The algorithm below will generate a NxN random sudoku solution board instantly for N < 1000.

base  = 3
side  = base*base

# pattern for a baseline valid solution
def pattern(r,c): return (base*(r%base)+r//base+c)%side

# randomize rows, columns and numbers (of valid base pattern)
from random import sample
def shuffle(s): return sample(s,len(s)) 
rBase = range(base) 
rows  = [ g*base + r for g in shuffle(rBase) for r in shuffle(rBase) ] 
cols  = [ g*base + c for g in shuffle(rBase) for c in shuffle(rBase) ]
nums  = shuffle(range(1,base*base+1))

# produce board using randomized baseline pattern
board = [ [nums[pattern(r,c)] for c in cols] for r in rows ]
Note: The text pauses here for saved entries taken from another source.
-- ==== Sys2Proof/Machine/Dict.lean ====
section
/-! DEFINITION. The Object Dictionary (R372, R373, R401 to R406): the entry tables of every chapter as data
(index span, sub-index span, type, size in bytes, access right, default, accepted range), the key of each
entry, and lookup. A key is index·256 + sub-index. -/
namespace Sys2Proof.Machine

/-- Entry types (R373). -/
inductive DictType | u8 | u16 | u32 | u64 | i32 | str | blob | table
  deriving DecidableEq, Repr

/-- Access rights (R374). -/
inductive DictAccess | ro | rw | wo | rwc | cmt
  deriving DecidableEq, Repr

/-- Defaults (R403): a value (for bulk types the byte of every position), a value fused at manufacture
(loaded values and values kept in boot flash start at zero, log 18), or a value given by a table of its chapter. -/
inductive DictDefault | val (v : Nat) | fused | table
  deriving DecidableEq, Repr

/-- One row of an entry table (R402). -/
structure DictEntry where
  indexLo : Nat
  indexHi : Nat
  subLo : Nat
  subHi : Nat
  type : DictType
  bytes : Nat
  access : DictAccess
  dflt : DictDefault
  lo : Nat
  hi : Nat
  deriving DecidableEq, Repr

/-! ### Entry tables by index range (R404) -/

def dictArea1_0 : List DictEntry := [
  ⟨0x1000, 0x1000, 0x01, 0x01, .str, 16, .ro, .fused, 0, 0⟩,
  ⟨0x1000, 0x1000, 0x02, 0x02, .str, 4, .ro, .fused, 0, 0⟩,
  ⟨0x1000, 0x1000, 0x03, 0x03, .str, 16, .ro, .fused, 0, 0⟩,
  ⟨0x1002, 0x1002, 0x01, 0x01, .u16, 2, .ro, .val 512, 0, 65535⟩,
  ⟨0x1002, 0x1002, 0x02, 0x02, .u16, 2, .ro, .val 256, 0, 65535⟩,
  ⟨0x1002, 0x1002, 0x03, 0x03, .u16, 2, .ro, .val 768, 0, 65535⟩,
  ⟨0x1002, 0x1002, 0x04, 0x04, .u8, 1, .ro, .val 2, 0, 255⟩,
  ⟨0x1010, 0x1010, 0x01, 0x01, .u8, 1, .rw, .val 0, 0, 1⟩,
  ⟨0x1010, 0x1010, 0x02, 0x02, .u8, 1, .ro, .val 1, 0, 255⟩,
  ⟨0x1010, 0x1010, 0x03, 0x03, .u8, 1, .ro, .val 1, 0, 255⟩,
  ⟨0x1010, 0x1010, 0x04, 0x04, .u8, 1, .ro, .val 2, 0, 255⟩,
  ⟨0x1030, 0x1030, 0x01, 0x01, .blob, 6, .ro, .fused, 0, 0⟩,
  ⟨0x1030, 0x1030, 0x02, 0x02, .blob, 16, .rw, .val 0, 0, 0⟩,
  ⟨0x1030, 0x1030, 0x03, 0x03, .u8, 1, .rw, .val 64, 1, 128⟩,
  ⟨0x1030, 0x1030, 0x04, 0x04, .u8, 1, .rw, .val 0, 0, 1⟩,
  ⟨0x1030, 0x1030, 0x05, 0x05, .u32, 4, .rw, .val 0, 0, 4294967295⟩,
  ⟨0x1030, 0x1030, 0x06, 0x06, .u16, 2, .ro, .val 20610, 0, 65535⟩,
  ⟨0x1030, 0x1030, 0x07, 0x07, .table, 136, .rw, .val 0, 0, 0⟩,
  ⟨0x1030, 0x1030, 0x08, 0x08, .u8, 1, .ro, .val 0, 0, 255⟩,
  ⟨0x1030, 0x1030, 0x09, 0x09, .u16, 2, .rw, .val 30, 1, 3600⟩,
  ⟨0x1030, 0x1030, 0x0A, 0x0A, .u32, 4, .ro, .val 0, 0, 4294967295⟩,
  ⟨0x1F00, 0x1F00, 0x01, 0x01, .u32, 4, .rw, .table, 0, 4294967295⟩,
  ⟨0x1F00, 0x1F00, 0x02, 0x02, .u32, 4, .ro, .val 0, 0, 4294967295⟩,
  ⟨0x1F00, 0x1F00, 0x03, 0x03, .u8, 1, .ro, .val 1, 0, 255⟩]

def dictArea1_1 : List DictEntry := [
  ⟨0x1F00, 0x1F00, 0x04, 0x04, .u16, 2, .rw, .val 1000, 10, 60000⟩,
  ⟨0x1F00, 0x1F00, 0x05, 0x05, .u16, 2, .ro, .val 0, 0, 65535⟩,
  ⟨0x1F10, 0x1F10, 0x01, 0x01, .u8, 1, .ro, .val 1, 0, 255⟩,
  ⟨0x1F10, 0x1F10, 0x02, 0x02, .u8, 1, .wo, .val 0, 1, 2⟩,
  ⟨0x1F10, 0x1F10, 0x03, 0x03, .u8, 1, .ro, .val 0, 0, 255⟩,
  ⟨0x1F10, 0x1F10, 0x04, 0x04, .u8, 1, .ro, .val 0, 0, 255⟩,
  ⟨0x1F10, 0x1F10, 0x05, 0x05, .u32, 4, .ro, .val 0, 0, 4294967295⟩,
  ⟨0x1F10, 0x1F10, 0x06, 0x06, .u32, 4, .ro, .val 0, 0, 4294967295⟩,
  ⟨0x1F20, 0x1F20, 0x01, 0x01, .u32, 4, .rw, .val 0, 0, 4294967295⟩,
  ⟨0x1F20, 0x1F20, 0x02, 0x02, .u8, 1, .wo, .val 0, 1, 1⟩,
  ⟨0x1F20, 0x1F20, 0x03, 0x03, .u8, 1, .ro, .val 0, 0, 255⟩,
  ⟨0x1004, 0x1004, 0x01, 0x01, .u32, 4, .ro, .val 0, 0, 4294967295⟩,
  ⟨0x1004, 0x1004, 0x02, 0x02, .u32, 4, .ro, .val 0, 0, 4294967295⟩,
  ⟨0x1004, 0x1004, 0x03, 0x03, .u32, 4, .ro, .val 0, 0, 4294967295⟩,
  ⟨0x1004, 0x1004, 0x04, 0x04, .u32, 4, .ro, .val 0, 0, 4294967295⟩,
  ⟨0x1100, 0x1100, 0x01, 0x01, .blob, 48, .ro, .val 0, 0, 0⟩,
  ⟨0x1100, 0x1100, 0x02, 0x02, .blob, 48, .ro, .val 0, 0, 0⟩,
  ⟨0x1100, 0x1100, 0x03, 0x03, .blob, 48, .ro, .val 0, 0, 0⟩,
  ⟨0x1100, 0x1100, 0x04, 0x04, .blob, 48, .ro, .val 0, 0, 0⟩,
  ⟨0x1100, 0x1100, 0x05, 0x05, .blob, 48, .ro, .val 0, 0, 0⟩,
  ⟨0x1110, 0x1110, 0x01, 0x01, .blob, 97, .ro, .fused, 0, 0⟩,
  ⟨0x1110, 0x1110, 0x02, 0x02, .blob, 2048, .ro, .fused, 0, 0⟩,
  ⟨0x1110, 0x1110, 0x03, 0x03, .blob, 32, .rw, .val 0, 0, 0⟩,
  ⟨0x1110, 0x1110, 0x04, 0x04, .blob, 512, .ro, .val 0, 0, 0⟩]

def dictArea1_2 : List DictEntry := [
  ⟨0x1110, 0x1110, 0x05, 0x05, .u32, 4, .ro, .val 0, 0, 4294967295⟩]

/-- Entries of indices 0x1000 to 0x1FFF. -/
def dictArea1 : List DictEntry := dictArea1_0 ++ dictArea1_1 ++ dictArea1_2

def dictArea2_0 : List DictEntry := [
  ⟨0x2000, 0x2000, 0x01, 0x01, .u8, 1, .ro, .val 0, 0, 255⟩,
  ⟨0x2010, 0x2010, 0x01, 0x01, .u64, 8, .ro, .val 0, 0, 18446744073709551615⟩,
  ⟨0x2010, 0x2010, 0x02, 0x02, .u16, 2, .ro, .val 0, 0, 65535⟩,
  ⟨0x2010, 0x2010, 0x03, 0x03, .u8, 1, .ro, .val 0, 0, 255⟩,
  ⟨0x2010, 0x2010, 0x04, 0x04, .u8, 1, .rwc, .val 255, 0, 255⟩,
  ⟨0x2010, 0x2010, 0x05, 0x05, .u32, 4, .ro, .val 4294967295, 0, 4294967295⟩,
  ⟨0x2010, 0x2010, 0x06, 0x06, .u8, 1, .ro, .val 255, 0, 255⟩,
  ⟨0x2010, 0x2010, 0x07, 0x07, .u8, 1, .ro, .val 255, 0, 255⟩,
  ⟨0x2010, 0x2010, 0x08, 0x08, .i32, 4, .ro, .val 0, 0, 4294967295⟩,
  ⟨0x2010, 0x2010, 0x09, 0x09, .i32, 4, .ro, .val 0, 0, 4294967295⟩,
  ⟨0x2010, 0x2010, 0x0A, 0x0A, .u16, 2, .rwc, .val 100, 10, 10000⟩,
  ⟨0x2010, 0x2010, 0x0B, 0x0B, .u32, 4, .ro, .val 0, 0, 4294967295⟩,
  ⟨0x2010, 0x2010, 0x0C, 0x0C, .u32, 4, .ro, .val 0, 0, 4294967295⟩,
  ⟨0x2020, 0x2020, 0x01, 0x01, .u64, 8, .wo, .val 0, 0, 18446744073709551615⟩,
  ⟨0x2020, 0x2020, 0x02, 0x02, .table, 512, .ro, .table, 0, 0⟩,
  ⟨0x2020, 0x2020, 0x03, 0x03, .u32, 4, .ro, .val 0, 0, 4294967295⟩,
  ⟨0x2020, 0x2020, 0x04, 0x04, .u8, 1, .rwc, .val 1, 0, 1⟩,
  ⟨0x2020, 0x2020, 0x05, 0x05, .u16, 2, .rwc, .val 10, 1, 60000⟩,
  ⟨0x2030, 0x2030, 0x01, 0x01, .u32, 4, .rwc, .val 100000, 0, 1000000⟩,
  ⟨0x2030, 0x2030, 0x02, 0x02, .u16, 2, .rwc, .val 1350, 0, 1800⟩,
  ⟨0x2030, 0x2030, 0x03, 0x03, .u32, 4, .ro, .val 0, 0, 4294967295⟩,
  ⟨0x2100, 0x2100, 0x01, 0x01, .u16, 2, .ro, .val 0, 0, 65535⟩,
  ⟨0x2100, 0x2100, 0x02, 0x02, .u16, 2, .ro, .val 0, 0, 65535⟩,
  ⟨0x2100, 0x2100, 0x03, 0x03, .u16, 2, .ro, .val 0, 0, 65535⟩]

def dictArea2_1 : List DictEntry := [
  ⟨0x2100, 0x2100, 0x04, 0x04, .u16, 2, .rw, .val 1800, 600, 1800⟩,
  ⟨0x2100, 0x2100, 0x05, 0x05, .u16, 2, .ro, .val 1800, 0, 65535⟩,
  ⟨0x2100, 0x2100, 0x06, 0x06, .u64, 8, .ro, .val 0, 0, 18446744073709551615⟩,
  ⟨0x2100, 0x2100, 0x07, 0x07, .u64, 8, .ro, .val 0, 0, 18446744073709551615⟩,
  ⟨0x2200, 0x2200, 0x01, 0x01, .table, 64, .ro, .val 0, 0, 0⟩,
  ⟨0x2200, 0x2200, 0x02, 0x02, .table, 128, .ro, .fused, 0, 0⟩,
  ⟨0x2200, 0x2200, 0x03, 0x03, .i32, 4, .ro, .val 0, 0, 4294967295⟩,
  ⟨0x2200, 0x2200, 0x04, 0x04, .u8, 1, .ro, .val 0, 0, 255⟩,
  ⟨0x2200, 0x2200, 0x05, 0x05, .u32, 4, .ro, .val 0, 0, 4294967295⟩,
  ⟨0x2200, 0x2200, 0x06, 0x06, .u64, 8, .ro, .val 0, 0, 18446744073709551615⟩]

/-- Entries of indices 0x2000 to 0x2FFF. -/
def dictArea2 : List DictEntry := dictArea2_0 ++ dictArea2_1

def dictArea3_0 : List DictEntry := [
  ⟨0x3000, 0x3000, 0x01, 0x01, .u64, 8, .ro, .val 103079215104, 0, 18446744073709551615⟩,
  ⟨0x3000, 0x3000, 0x02, 0x02, .u16, 2, .ro, .val 9600, 0, 65535⟩,
  ⟨0x3000, 0x3000, 0x03, 0x03, .u8, 1, .ro, .val 0, 0, 255⟩,
  ⟨0x3000, 0x3000, 0x04, 0x04, .u8, 1, .rw, .val 0, 0, 15⟩,
  ⟨0x3000, 0x3000, 0x05, 0x05, .u32, 4, .ro, .val 0, 0, 4294967295⟩,
  ⟨0x3000, 0x3000, 0x06, 0x06, .u32, 4, .ro, .val 0, 0, 4294967295⟩,
  ⟨0x3010, 0x3010, 0x01, 0x01, .u16, 2, .ro, .val 1560, 0, 65535⟩,
  ⟨0x3010, 0x3010, 0x02, 0x02, .u8, 1, .ro, .val 32, 0, 255⟩,
  ⟨0x3010, 0x3010, 0x03, 0x03, .u8, 1, .ro, .val 0, 0, 255⟩,
  ⟨0x3010, 0x3010, 0x04, 0x04, .u32, 4, .ro, .val 0, 0, 4294967295⟩,
  ⟨0x3020, 0x3020, 0x01, 0x01, .u8, 1, .rwc, .val 1, 0, 1⟩,
  ⟨0x3020, 0x3020, 0x02, 0x02, .u32, 4, .ro, .val 0, 0, 4294967295⟩,
  ⟨0x3020, 0x3020, 0x03, 0x03, .u32, 4, .ro, .val 0, 0, 4294967295⟩,
  ⟨0x3030, 0x3037, 0x01, 0x01, .u64, 8, .ro, .val 0, 0, 18446744073709551615⟩,
  ⟨0x3030, 0x3037, 0x02, 0x02, .u32, 4, .ro, .val 0, 0, 4294967295⟩,
  ⟨0x3030, 0x3037, 0x03, 0x03, .u32, 4, .ro, .val 0, 0, 4294967295⟩,
  ⟨0x3030, 0x3037, 0x04, 0x04, .u32, 4, .ro, .val 0, 0, 4294967295⟩,
  ⟨0x3030, 0x3037, 0x05, 0x05, .u32, 4, .ro, .val 0, 0, 4294967295⟩,
  ⟨0x3030, 0x3037, 0x06, 0x06, .u32, 4, .ro, .val 0, 0, 4294967295⟩,
  ⟨0x3030, 0x3037, 0x07, 0x07, .u64, 8, .ro, .val 0, 0, 18446744073709551615⟩,
  ⟨0x3038, 0x3038, 0x01, 0x01, .u64, 8, .ro, .val 0, 0, 18446744073709551615⟩,
  ⟨0x3038, 0x3038, 0x02, 0x02, .u32, 4, .ro, .val 0, 0, 4294967295⟩,
  ⟨0x3038, 0x3038, 0x03, 0x03, .u32, 4, .ro, .val 0, 0, 4294967295⟩,
  ⟨0x3040, 0x3040, 0x01, 0x01, .table, 2048, .ro, .table, 0, 0⟩]

def dictArea3_1 : List DictEntry := [
  ⟨0x3040, 0x3040, 0x02, 0x02, .u32, 4, .ro, .val 0, 0, 4294967295⟩,
  ⟨0x3100, 0x3100, 0x01, 0x01, .u8, 1, .rwc, .val 0, 0, 3⟩,
  ⟨0x3100, 0x3100, 0x02, 0x02, .u8, 1, .rwc, .val 2, 1, 16⟩,
  ⟨0x3100, 0x3100, 0x03, 0x03, .u8, 1, .rwc, .val 4, 1, 12⟩,
  ⟨0x3100, 0x3100, 0x04, 0x04, .u32, 4, .rwc, .val 4096, 0, 4294967295⟩,
  ⟨0x3100, 0x3100, 0x05, 0x05, .u16, 2, .rwc, .val 64, 1, 4096⟩,
  ⟨0x3100, 0x3100, 0x06, 0x06, .u32, 4, .rwc, .val 16384, 0, 4294967295⟩,
  ⟨0x3100, 0x3100, 0x07, 0x07, .u8, 1, .cmt, .val 0, 0, 1⟩,
  ⟨0x3110, 0x3110, 0x01, 0x01, .u64, 8, .ro, .val 807453851648, 0, 18446744073709551615⟩,
  ⟨0x3110, 0x3110, 0x02, 0x02, .u64, 8, .ro, .val 2199023255552, 0, 18446744073709551615⟩,
  ⟨0x3110, 0x3110, 0x03, 0x03, .u64, 8, .ro, .val 0, 0, 18446744073709551615⟩,
  ⟨0x3110, 0x3110, 0x04, 0x04, .u64, 8, .rwc, .val 0, 0, 18446744073709551615⟩,
  ⟨0x3110, 0x3110, 0x05, 0x05, .u64, 8, .rwc, .val 8589934592, 0, 18446744073709551615⟩,
  ⟨0x3110, 0x3110, 0x06, 0x06, .u64, 8, .rwc, .val 4294967296, 67108864, 18446744073709551615⟩,
  ⟨0x3120, 0x3120, 0x01, 0x01, .u64, 8, .ro, .val 0, 0, 18446744073709551615⟩,
  ⟨0x3120, 0x3120, 0x02, 0x02, .u64, 8, .ro, .val 0, 0, 18446744073709551615⟩,
  ⟨0x3120, 0x3120, 0x03, 0x03, .u64, 8, .ro, .val 0, 0, 18446744073709551615⟩,
  ⟨0x3120, 0x3120, 0x04, 0x04, .u64, 8, .ro, .val 0, 0, 18446744073709551615⟩,
  ⟨0x3120, 0x3120, 0x05, 0x05, .u64, 8, .ro, .val 0, 0, 18446744073709551615⟩,
  ⟨0x3120, 0x3120, 0x06, 0x06, .u32, 4, .ro, .val 0, 0, 4294967295⟩,
  ⟨0x3120, 0x3120, 0x07, 0x07, .u32, 4, .ro, .val 0, 0, 4294967295⟩,
  ⟨0x3120, 0x3120, 0x08, 0x08, .u32, 4, .ro, .val 0, 0, 4294967295⟩,
  ⟨0x3120, 0x3120, 0x09, 0x09, .u64, 8, .ro, .val 0, 0, 18446744073709551615⟩,
  ⟨0x3120, 0x3120, 0x0A, 0x0A, .u64, 8, .ro, .val 0, 0, 18446744073709551615⟩]

def dictArea3_2 : List DictEntry := [
  ⟨0x3120, 0x3120, 0x0B, 0x0B, .u32, 4, .ro, .val 0, 0, 4294967295⟩,
  ⟨0x3120, 0x3120, 0x0C, 0x0C, .u32, 4, .ro, .val 0, 0, 4294967295⟩,
  ⟨0x3120, 0x3120, 0x0D, 0x0D, .u32, 4, .ro, .val 0, 0, 4294967295⟩,
  ⟨0x3200, 0x3200, 0x01, 0x01, .u64, 8, .ro, .val 0, 0, 18446744073709551615⟩,
  ⟨0x3200, 0x3200, 0x02, 0x02, .u64, 8, .ro, .val 0, 0, 18446744073709551615⟩,
  ⟨0x3200, 0x3200, 0x03, 0x03, .u64, 8, .ro, .val 0, 0, 18446744073709551615⟩,
  ⟨0x3200, 0x3200, 0x04, 0x04, .u32, 4, .ro, .val 0, 0, 4294967295⟩,
  ⟨0x3200, 0x3200, 0x05, 0x05, .u32, 4, .ro, .val 0, 0, 4294967295⟩]

/-- Entries of indices 0x3000 to 0x3FFF. -/
def dictArea3 : List DictEntry := dictArea3_0 ++ dictArea3_1 ++ dictArea3_2

def dictArea4_0 : List DictEntry := [
  ⟨0x4020, 0x4020, 0x01, 0x01, .u8, 1, .rwc, .val 1, 0, 1⟩,
  ⟨0x4020, 0x4020, 0x02, 0x02, .u8, 1, .rwc, .val 0, 0, 1⟩,
  ⟨0x4030, 0x4033, 0x01, 0x01, .u64, 8, .rwc, .val 0, 0, 18446744073709551615⟩,
  ⟨0x4030, 0x4033, 0x02, 0x02, .u32, 4, .ro, .val 0, 0, 4294967295⟩,
  ⟨0x4030, 0x4033, 0x03, 0x03, .u64, 8, .ro, .val 0, 0, 18446744073709551615⟩,
  ⟨0x4030, 0x4033, 0x04, 0x04, .u64, 8, .ro, .val 0, 0, 18446744073709551615⟩,
  ⟨0x4030, 0x4033, 0x05, 0x05, .u64, 8, .ro, .val 0, 0, 18446744073709551615⟩,
  ⟨0x4030, 0x4033, 0x06, 0x06, .u64, 8, .ro, .val 0, 0, 18446744073709551615⟩,
  ⟨0x4030, 0x4033, 0x07, 0x07, .u64, 8, .ro, .val 0, 0, 18446744073709551615⟩,
  ⟨0x4038, 0x4038, 0x01, 0x01, .u32, 4, .ro, .val 0, 0, 4294967295⟩,
  ⟨0x4038, 0x4038, 0x02, 0x02, .u32, 4, .ro, .val 0, 0, 4294967295⟩,
  ⟨0x4010, 0x4010, 0x01, 0x01, .blob, 256, .ro, .fused, 0, 0⟩,
  ⟨0x4010, 0x4010, 0x02, 0x02, .u64, 8, .ro, .fused, 0, 18446744073709551615⟩,
  ⟨0x4010, 0x4010, 0x03, 0x03, .u16, 2, .ro, .fused, 0, 65535⟩,
  ⟨0x4040, 0x4040, 0x01, 0x01, .u8, 1, .rwc, .val 1, 0, 1⟩,
  ⟨0x4040, 0x4040, 0x02, 0x02, .u16, 2, .rwc, .val 64, 16, 4096⟩,
  ⟨0x4050, 0x4053, 0x01, 0x01, .u64, 8, .ro, .val 0, 0, 18446744073709551615⟩,
  ⟨0x4050, 0x4053, 0x02, 0x02, .u64, 8, .ro, .val 0, 0, 18446744073709551615⟩,
  ⟨0x4050, 0x4053, 0x03, 0x03, .u64, 8, .ro, .val 0, 0, 18446744073709551615⟩,
  ⟨0x4050, 0x4053, 0x04, 0x04, .u64, 8, .ro, .val 0, 0, 18446744073709551615⟩,
  ⟨0x4050, 0x4053, 0x05, 0x05, .u32, 4, .ro, .val 0, 0, 4294967295⟩,
  ⟨0x4050, 0x4053, 0x06, 0x06, .u32, 4, .ro, .val 0, 0, 4294967295⟩,
  ⟨0x4050, 0x4053, 0x07, 0x07, .u64, 8, .ro, .val 0, 0, 18446744073709551615⟩,
  ⟨0x4060, 0x4063, 0x01, 0x01, .u64, 8, .ro, .val 0, 0, 18446744073709551615⟩]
for line in board: print(line)

[6, 2, 5, 8, 4, 3, 7, 9, 1]
[7, 9, 1, 2, 6, 5, 4, 8, 3]
[4, 8, 3, 9, 7, 1, 6, 2, 5]
[8, 1, 4, 5, 9, 7, 2, 3, 6]
[2, 3, 6, 1, 8, 4, 9, 5, 7]
[9, 5, 7, 3, 2, 6, 8, 1, 4]
[5, 6, 9, 4, 3, 2, 1, 7, 8]
[3, 4, 2, 7, 1, 8, 5, 6, 9]
[1, 7, 8, 6, 5, 9, 3, 4, 2]

You can then remove some of the numbers from the sudoku solution to create the puzzle:

squares = side*side
empties = squares * 3//4
for p in sample(range(squares),empties):
    board[p//side][p%side] = 0

numSize = len(str(side))
for line in board:
    print(*(f"{n or '.':{numSize}} " for n in line))

6  .  .  .  .  3  .  .  1
.  9  .  .  .  .  .  .  3
4  .  3  .  .  .  6  .  .
.  .  .  5  9  .  2  .  6
.  .  .  .  .  .  .  .  .
.  .  7  .  .  .  .  .  4
.  .  .  .  .  .  1  7  .
.  .  2  .  .  8  .  .  .
.  .  8  .  .  .  .  4  2

For 4x4 up to 36x36 puzzles, you could make a nicer print of the board like this:

def expandLine(line):
    return line[0]+line[5:9].join([line[1:5]*(base-1)]*base)+line[9:13]
line0  = expandLine("╔═══╤═══╦═══╗")
line1  = expandLine("║ . │ . ║ . ║")
line2  = expandLine("╟───┼───╫───╢")
line3  = expandLine("╠═══╪═══╬═══╣")
line4  = expandLine("╚═══╧═══╩═══╝")

symbol = " 1234567890ABCDEFGHIJKLMNOPQRSTUVWXYZ"
nums   = [ [""]+[symbol[n] for n in row] for row in board ]
print(line0)
for r in range(1,side+1):
    print( "".join(n+s for n,s in zip(nums[r-1],line1.split("."))) )
    print([line2,line3,line4][(r%side==0)+(r%base==0)])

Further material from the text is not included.